Fresh Off The Frontline: Part I
Posted on 12/15/2016
The ever-changing landscape of World War II provided a difficult task of funding a nation’s war effort. World War I had shown what the lack of having control of a currency could do to a country. Hyper inflation or hoarding of money caused many nations' economies to collapse. The powers at war developed new currency to try to fight these problems and address new ones with an ever-changing frontline.
America was caught off guard by the attack on Pearl Harbor. America was worried about a Japanese invasion and knowing what Japan was capable of, they acted accordingly. The United States recalled all US standard notes on the islands and issued Emergency Issue Hawaii Notes. These notes looked very similar (design wise) to the current issued notes, but had surcharged “Hawaii” on the fronts and backs of the notes. These notes were Silver Certificates with Julian and Morgenthau signatures and brown seals instead of the normal blue.
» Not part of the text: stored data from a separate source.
-- ==== Sys2Proof/Tests/Witness.lean ====
section
/-! SUPPORT. For every statement that has hypotheses, a state and operands that meet them together: one witness for
each clause, at a boundary value where the clause has a range. -/

namespace Sys2Proof.Tests
open Machine
set_option Elab.async false

/-- A thread at level S on a core in normal mode: slot 0 of cluster 0, in partition 0. The chip page at 0x1_0000_0000
lies at 0x20000 and is in the core's TLB; there is a field with handle 1, a launch header in TCM at 0x80, one message,
a full granule 2 and a member of channel 0. -/
def t0 : State :=
  { State.reset with
    pc := 0x100
    threads := [(0, {
      occ := true, level := .S, pc := 0x100, record := 0x1000200, frame := 0x1000400
      sregs := [(5, .resident 0x100000000), (6, .resident 0x80), (7, .resident 0x1000010), (8, .resident 1),
        (9, .resident 2), (10, .resident 0x200), (11, .resident 0x240)]
      fregs := [(5, .resident 0x3F800000), (6, .resident 0x40000000)] })]
    cores := [(0, {
      test := false, tlb := [⟨0, 0x10000, false, 0x2003F⟩], mailbox := [(1, 2)], quota := [(0, 5)]
      l1 := [{ line := 0x800, tcm := false }, { line := 0x801, tcm := false }, { line := 0x802, tcm := false },
        { line := 0x840, tcm := false }, { line := 0x80C, tcm := false }]
      tcm := [(0x90, 1), (0x94, 0x10), (0x98, 2), (0xBD, 2), (0xBE, 0xE), (0x201, 0x10), (0x204, 1), (0x20B, 2),
        (0x210, 0x40), (0x240, 1)] })]
    clusters := [(0, { full := [(2, true)] })]
    parts := [(0, {
      active := true, pamax := 0x8000000000, wbmask := -1, pbmask := -1, rlmask := -1, clmask := 3
      ptroot := 0x30000, ftbase := 0x100000000, faba := 0x3FFF0000, stmask := 1 })]
    members := [(0, 1)]
    mem := [(0x20010, 1), (0x20041, 0x10), (0x20044, 1), (0x2004B, 2), (0x2004F, 1), (0x20050, 0x40),
      (0x30000, 1), (0x30002, 4), (0x40400, 1), (0x40402, 5), (0x50000, 0x3F), (0x50002, 2)] }

theorem fitsOf {s : State} {b : Bool} (h : loopActive s.th.loopst = false) : s.fits b := by
  intro h'
  simp [inBody, h] at h'

theorem fits0 {b : Bool} : t0.fits b := fitsOf rfl

theorem quiet0 : t0.Quiet :=
  ⟨rfl, rfl, rfl, rfl, rfl, rfl, rfl, ⟨rfl, rfl, rfl, rfl⟩, rfl, rfl, rfl, rfl, rfl, rfl, rfl⟩

theorem takes0 : t0.Takes := ⟨by decide, rfl, rfl, rfl, by decide, rfl, rfl, rfl, rfl⟩

/-- `t0` with the arguments of an event. -/
def tE (e : Ev) : State := { t0 with ev := e }

/-- The same thread at another level, in its handler, in an active loop. -/
def tU : State := t0.modTh (fun t => { t with level := .U })
def tF : State := t0.modTh (fun t => { t with level := .F })
def tH : State := t0.modTh (fun t => { t with ecause := 0x8100 })
def tH2 : State := t0.modTh (fun t => { t with ecause := 0x8200 })
def tL : State := { t0.modTh (fun t => { t with loopst := loopWord 8 4 0x108 }) with pc := 0x106 }

/-- A VU and a MAU command of its thread, a copy command, a packet, a reduction packet. -/
def vc : VuCmd := t0.vuCmd (.vadd ⟨27, 2, 3, 0⟩) [] []
def tV (c : VuCmd) : State := t0.modTh (fun t => { t with vuq := [c] })
def mc : MauCmd := t0.mauCmd (.tclr 0) [] .none
def cc : CopyCmd :=
  { id := 1, tid := 0, part := 0, level := .S, regs := [0x40, 0x1000040, 64, 0, 0, 1, 0], tblA := 0, tblB := 0 }
def pk : Packet :=
  { kind := 0, cls := 0, vc := 0, gen := 0, seq := 0, src := 0, dst := 0, part := 0, score := 0, slot := 0,
    addr := 0x10000040, data := [1], aux := 0, mid := none }
def rp : RedPacket :=
  { stream := 0, ea := 0x10000080, part := 0, words := [1, 2, 3, 4, 5, 6, 7, 8], map := 1, sat := false, e := 0, k := 2,
    fp32 := true, combined := false, mis := false, who := [] }
def lau : Launch := { addr := 0x80, hdr := [0, 0, 0x1000000001, 2, 0, 0, 0, 0x000E020000000000, 0, 0, 0, 0, 0, 0, 0, 0] }
/-- A launch of one gang of two members in one core. -/
def gang : Launch :=
  { addr := 0x80, hdr := [0, 0, 0x21000000001, 2, 0, 0, 0, 0x000E020000000000, 0, 0, 0, 0, 0, 0, 0, 0] }

def re0 : RedfEntry :=
  { pa := 0x20000, val := 0, idx := 5, rm := 0, tid := 0, part := 0, launch := 0, inLaunch := false, stamp := 0 }
def sl0 : Slot := { pa := 0x20000, next := 5, drop := 0, ownerPart := 0, owner := 0 }

/-- A launch in progress, a command of the MAU, a wait of the thread. -/
def tLn (l : Launch) : State :=
  { (tE { v := 0x80 }).modPart 0 (fun q => { q with launches := [l] }) with devstat := 0x20 }
def tM (c : MauCmd) (e : Ev) : State := { (tE e).modMyCore (fun k => { k with mauq := [c] }) with clk := 2 }
def tW (w : Why) (e : Ev) : State := (tE e).modTh (fun t => { t with wait := some ⟨w, 0⟩ })

def isOk {α : Type} : EStateM.Result Stop State α → Bool
  | .ok _ _ => true
  | .error _ _ => false

/-- What a computation that completes answers, and the state it leaves. -/
def outV {α : Type} : (r : EStateM.Result Stop State α) → isOk r = true → α
  | .ok a _, _ => a
  | .error _ _, h => nomatch h

def outS {α : Type} : EStateM.Result Stop State α → State
  | .ok _ s => s
  | .error _ s => s

theorem okOf {α : Type} {r : EStateM.Result Stop State α} (h : isOk r = true) : r = .ok (outV r h) (outS r) := by
  cases r
  · rfl
  · cases h

def isTrap {α : Type} : EStateM.Result Stop State α → Bool
  | .error (.trap _) _ => true
  | _ => false

def trapV {α : Type} : EStateM.Result Stop State α → Flt
  | .error (.trap f) _ => f
  | _ => ⟨0, 0⟩

theorem trapOf {α : Type} {r : EStateM.Result Stop State α} (h : isTrap r = true) :
    r = .error (.trap (trapV r)) (outS r) := by
  cases r
  · cases h
  · rename_i e s
    cases e <;> first | rfl | cases h

theorem okU {r : EStateM.Result Stop State Unit} (h : isOk r = true) : r = .ok () (outS r) := okOf h

theorem okAs {α : Type} {r : EStateM.Result Stop State α} {a : α} (h : isOk r = true) (e : outV r h = a) :
    r = .ok a (outS r) := by
  subst e
  exact okOf h

theorem someOf {α : Type} {o : Option α} (h : o.isSome = true) : o = some (o.get h) := (Option.some_get h).symm

def exV {ε α : Type} : (r : Except ε α) → r.isOk = true → α
  | .ok a, _ => a
  | .error _, h => nomatch h

theorem exOk {ε α : Type} {r : Except ε α} (h : r.isOk = true) : r = .ok (exV r h) := by
  cases r
  · cases h
  · rfl

def exE {ε α : Type} : (r : Except ε α) → r.isOk = false → ε
  | .error e, _ => e
  | .ok _, h => nomatch h

theorem exErr {ε α : Type} {r : Except ε α} (h : r.isOk = false) : r = .error (exE r h) := by
  cases r
  · rfl
  · cases h

def exS {ε : Type} : (r : Except ε State) → r.isOk = true → State
  | .ok s, _ => s
  | .error _, h => nomatch h

theorem exOf {ε : Type} {r : Except ε State} (h : r.isOk = true) : r = .ok (exS r h) := by
  cases r
  · cases h
  · rfl

theorem tripNone {α β γ : Type} {x : α × β × Option γ} (h : x.2.2.isNone = true) : x = (x.1, x.2.1, none) := by
  obtain ⟨a, b, _ | c⟩ := x
  · rfl
  · cases h

theorem tripSome {α β γ : Type} {x : α × β × Option γ} (h : x.2.2.isSome = true) : x = (x.1, x.2.1, some (x.2.2.get h)) := by
  obtain ⟨a, b, _ | c⟩ := x
  · cases h
  · rfl


theorem tupSome {α β : Type} {o : Option (α × β)} (h : o.isSome = true) : o = some ((o.get h).1, (o.get h).2) :=
  (Option.some_get h).symm

/-- One packet in flight; the fabric and a routing-engine list as given. -/
def tFl (p : Packet) : State :=
  let s := tE { pkt := some p }
  { s with fabric := { s.fabric with flight := [p] } }
def tFb (f : Fabric) (e : Ev) : State := { tE e with fabric := f }
def sr : SendRec := { w0 := 0x1000000000000, w1 := 0, hdr := 0, level := .S, tid := 0, fid := 0 }
def tLs (l : SendList) : State := (tE {}).modPart 0 (fun q => { q with lists := [(0, l)] })
/-- Stream 0 with input ports 0 and 1, and a reduction waiting for more packets. -/
def tSt (x : StreamEnt) (e : Ev) : State :=
  tFb { t0.fabric with streams := [(0, { x with words := [(0, 3), (1, 0x40003)] })] } e
def gt : Gather := { stream := 0, ea := 0x10000080, since := 0, pkts := [rp] }
/-- A reducing entry with input ports 0, 1 and 2, whose gather has the packet of port 1. -/
def gt3 : Gather := { gt with ports := [1] }
def tRd (gs : List Gather) : State :=
  tFb { t0.fabric with streams := [(0, { words := [(0, 1), (1, 0x200040007)] })], gathers := gs } { red := some rp }

theorem tripFalse {α β : Type} {o : Option (α × β × Bool)} (h : (match o with
    | some x => !x.2.2
    | none => false) = true) : o = some ((o.get (by cases o <;> simp_all)).1, (o.get (by cases o <;> simp_all)).2.1, false) := by
  rcases o with _ | ⟨a, b, _ | _⟩
  · cases h
  · rfl
  · cases h

theorem tripSome3 {α β γ : Type} {o : Option (α × β × γ)} (h : o.isSome = true) :
    o = some ((o.get h).1, (o.get h).2.1, (o.get h).2.2) := (Option.some_get h).symm

theorem exPair {ε α β : Type} {r : Except ε (α × β)} (h : r.isOk = true) : r = .ok ((exV r h).1, (exV r h).2) := by
  cases r
  · cases h
  · rfl

theorem exQuad {ε α β γ δ : Type} {r : Except ε (α × β × γ × δ)} (h : r.isOk = true) :
    r = .ok ((exV r h).1, (exV r h).2.1, (exV r h).2.2.1, (exV r h).2.2.2) := by
  cases r
  · cases h
  · rfl

theorem bitOther {n k : Nat} (h : k ≠ n) : (2 ^ n).testBit k = Nat.testBit 0 k := by
  rw [Nat.testBit_two_pow, Nat.zero_testBit]
  exact decide_eq_false (fun e => h e.symm)

def isNext {φ ρ : Type} : Host.Outcome State φ ρ → Bool
  | .next _ => true
  | _ => false

def nextS {φ ρ : Type} : Host.Outcome State φ ρ → State
  | .next s => s
  | _ => t0

theorem nextOf {φ ρ : Type} {r : Host.Outcome State φ ρ} (h : isNext r = true) : r = .next (nextS r) := by
  cases r
  · rfl
  all_goals cases h

/-- A pod barrier, derived storage (handle 2 from handle 1, in line 0x230), a core in its exchange phase, requests of
the host, one instruction at level F. -/
def tP (e : Ev) : State := (tE e).setPod 0 0 { cfg := some { members := [0], index := 0, lc := 1, window := 0, allow := 0, root := 0 } }
def ru : Rule := { part := 0, h := 2, image := [1, 0, 0x100, 0, 0, 0, 0, 0], segs := [⟨0, 0x23000, 4⟩],
                   bsegs := [⟨0, 0x21000, 16⟩] }
def tD (rs : List Rule) (cur : List Nat) (e : Ev) : State :=
  { (tE e).modPart 0 (fun q => { q with dvbase := 0x100002000 }) with
    rules := rs, current := cur
    threads := [(0, { t0.th with sregs := t0.th.sregs ++ [(12, .resident 0x100000300)] })]
    mem := [(0x20010, 1), (0x20041, 0x10), (0x20044, 1), (0x2004B, 2), (0x2004F, 1), (0x20050, 0x40), (0x20081, 0x30),
      (0x20084, 1), (0x2008B, 2), (0x2008F, 1), (0x20090, 0x40), (0x20300, 1), (0x20311, 1),
      (0x30000, 1), (0x30002, 4), (0x40400, 1), (0x40402, 5), (0x50000, 0x3F), (0x50002, 2)] }
def tX (a : List (Nat × Nat × Nat)) (e : Ev) : State :=
  (tE e).modMyCore (fun c => { c with inph := true, armedSlots := a })
def hq : HostReq := { chan := 1, part := 0, addr := 0x10000040, size := 8, data := [5] }
def hd : HostDone := { chan := 1, part := 0, kind := 1, status := 0, info := 0, data := [] }
def tHq (q : List (Nat × HostReq)) (e : Ev) : State := (tE e).setQueue 1 q
def tN : State := State.reset.withFetchWord 32 0x00C3F405
/-- The descriptors of handles 1 and 2. -/
def d1 : Desc := Desc.ofNat 0x4001000000020000000000000100001000
def d2 : Desc := Desc.ofNat 0x4001000000020000000000000100003000

theorem descIs {s : State} {p h pa w : Nat} (hr : regionOf (descAddr (s.part p).ftbase h) = .chip)
    (hx : (match s.xlate p .S .load (descAddr (s.part p).ftbase h) with
      | .ok a => a == pa
      | .error _ => false) = true) (hw : s.pread pa 64 = w)
    (hp : (s.chipPoison pa 64).isSome = false := by decide) : s.descOf p .S h = .ok (Desc.ofNat w, pa) := by
  unfold State.descOf
  simp only [hr]
  split at hx
  · next a e =>
    rw [e, eq_of_beq hx]
    simp [hw, hp]
  · cases hx

theorem exAs {ε α : Type} {r : Except ε α} {a : α} (h : r.isOk = true) (e : exV r h = a) : r = .ok a := by
  subst e
  exact exOk h
theorem descsIs {s : State} {r : Rule} {d b : Desc} {x y : Nat} (h : s.descOf r.part .S r.h = .ok (d, x))
    (h' : s.descOf r.part .S r.base = .ok (b, y)) : s.ruleDescs r = .ok (d, b) := by
  simp [State.ruleDescs, h, h', bind, Except.bind, pure, Except.pure]

/-- A source field of two elements, read: a state that a further read leaves as it is. -/
def dR : Desc := { d1 with n := 1 }
def readR (u : State) (x : Nat) : State := match (srcElem mc dR x).run u with
  | .ok (_, v) => v
  | .error _ => u
def tR : State := readR (readR (readR t0 0) 1) 0

theorem read_same : ∀ x < 2, (srcElem mc dR x).run tR = .ok (0, tR)
  | 0, _ => exAs (by decide +kernel) (by decide +kernel)
  | 1, _ => exAs (by decide +kernel) (by decide +kernel)
theorem read_at (q : Nat) (h : q ∈ [0]) : (fieldRd mc dR q).run tR = .ok (0, tR) := by
  cases List.mem_singleton.1 h
  exact exAs (by decide +kernel) (by decide +kernel)

/-- Two elements of TCM. -/
def vm (i : Instr) : VuCmd := { vc with ins := i, vl := 2, fmt := 0, scalars := [(0, 0x40)] }
theorem local0 {i : Instr} : t0.VecLocal (vm i) ((vm i).scalar 0 + 0) (fun i => (i : Int)) (fun i => 0x40 + 4 * i) := by
  have at0 : t0.Local 0x40 4 0x40 := ⟨by decide, by decide, by decide, by decide, by decide⟩
  have at1 : t0.Local 0x44 4 0x44 := ⟨by decide, by decide, by decide, by decide, by decide⟩
  have e : (vm i).scalar 0 + 0 = 0x40 := rfl
  have f : memBytes (vm i).fmt = 4 := (by decide : memBytes 0 = 4)
  rw [e]
  refine ⟨by decide, .inl rfl, fun k hk => ?_⟩
  have hk : k < 2 := by
    simp only [State.active, vm, Bool.and_eq_true] at hk
    exact of_decide_eq_true hk.1
  rw [f]
  match k, hk with
  | 0, _ => exact ⟨at0, by decide⟩
  | 1, _ => exact ⟨at1, by decide⟩

/-- One slot of cluster 0 draws: slot 3, which a record waits for. -/
def tDraw : State :=
  let s := { (tE {}).modCluster 0 (fun k => { k with ready := [(0, { recs := [0x1000200] })] }) with devstat := 0x20 }
  (s.modThread 1 (fun t => { t with occ := true })).modThread 2 (fun t => { t with occ := true })

theorem draw_slots : tDraw.drawSlots tDraw.ev.cl = [3] := by decide +kernel

theorem gang_site (c : Nat) : ((tLn gang).gangIn 0 gang 0 c).isSome = true := by
  unfold State.gangIn
  have h : ∀ a < 8, ∀ b < 8, ¬((((turnList (List.range 8) a).map (fun j => 8 * 0 + j)).filter (fun cl =>
      (tLn gang).takes 0 cl && decide (gang.prodOf ((List.range gang.nf).filter (fun k => gang.place k == 3)) ≤
        (((turnList (List.range 8) b).map (fun j => (tLn gang).gangSlots 0 (8 * cl + j))).filter (fun x =>
          decide (gang.prodOf ((List.range gang.nf).filter (fun k => gang.place k == 4)) ≤ x.length))).length))).length <
        gang.prodOf ((List.range gang.nf).filter (fun k => gang.place k == 2))) := by
    decide +kernel
  have := h (c % 8) (Nat.mod_lt _ (by decide)) (c / 8 % 8) (Nat.mod_lt _ (by decide))
  simp only [if_neg this, Option.isSome_some]

theorem gang_plan : ((tLn gang).planGang 0 gang).isSome = true := by
  unfold State.planGang
  have hg : gang.groups (gang.memberOf (gang.created / max 1 gang.gangSize) 0) = 0 :: (List.range 16).tail := by
    decide +kernel
  obtain ⟨x, hx⟩ := Option.isSome_iff_exists.1 (gang_site (tLn gang).free.1.toNat)
  simp only [hg, List.findSome?_cons, hx, Option.isSome_some]

theorem draws : (tDraw.drawSlots tDraw.ev.cl).getD (tDraw.free.1.toNat % (tDraw.drawSlots tDraw.ev.cl).length) 0 = 3 := by
  rw [draw_slots]
  simp [Nat.mod_one]

theorem witness_SchedulerDraw : ∃ (s s1 : State) (key : Nat) (r : Word), s.drawSlots s.ev.cl ≠ [] ∧
    (s.free.2).lottery ((s.drawSlots s.ev.cl).getD (s.free.1.toNat % (s.drawSlots s.ev.cl).length) 0) =
      some (key, r, s1) := by
  have h : ((tDraw.free.2).lottery 3).isSome = true := by decide +kernel
  obtain ⟨⟨key, r, s1⟩, hx⟩ := Option.isSome_iff_exists.1 h
  exact ⟨tDraw, s1, key, r, by rw [draw_slots]; decide, by rw [draws]; exact hx⟩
Not having the blue seal and surcharge made the notes very easy to distinguish from the standard issue. If Japan did invade Hawaii they could then deem all the surcharged Hawaii notes null. Japan would then be unable to use these captured dollars for their war fund.
As America advanced into North Africa for Operation Torch, it needed to be able to pay its troops. America designed a special currency to have cash on hand for its soldiers but also have the option to declare that money worthless in case of a mass capture. If a mass capture did occur, the Axis could use the captured money to help fuel their cause. The notes they developed to try and prevent this used Silver Certificates but with a lemon yellow seal instead of the normal blue one. These new yellow seal notes were given to American soldiers advancing into Africa and then later in Europe as the Allies advanced towards Germany.
The Island of Malta, between Europe and Africa, made for a strategic base of operation for both sides. The island, being over one hundred miles offshore, had most of its rations delivered by plane or boat. During World War II, supplies were scarce and hard to deliver so far offshore. The island's economy started to falter and supplies became more limited due to the pressure of Germany trying to take this keystone island. To answer this crisis, Malta began taking what notes it had on hand and surcharging them. This made for a very unique and crude note, showing just how much of an emergency it was to issue these notes.
Currency like this reminds us of our past, the challenges nations faced and the ingenuity they used in such trying times. An extensive amount of variety exists among emergency issued money, allowing for a substantial and unique collection to be sought after among collectors.
- Grove, Eric. (2011, February 17). The Siege of Malta in World War Two. Retrieved December 5, 2016, from http://www.bbc.co.uk/history/worldwars/wwtwo/siege_malta_01.shtml
- Schwan, Fred & Boling, Joseph E. (1995). World War II Remembered: History in Your Hands, a Numismatic Study First Edition. BNR Press.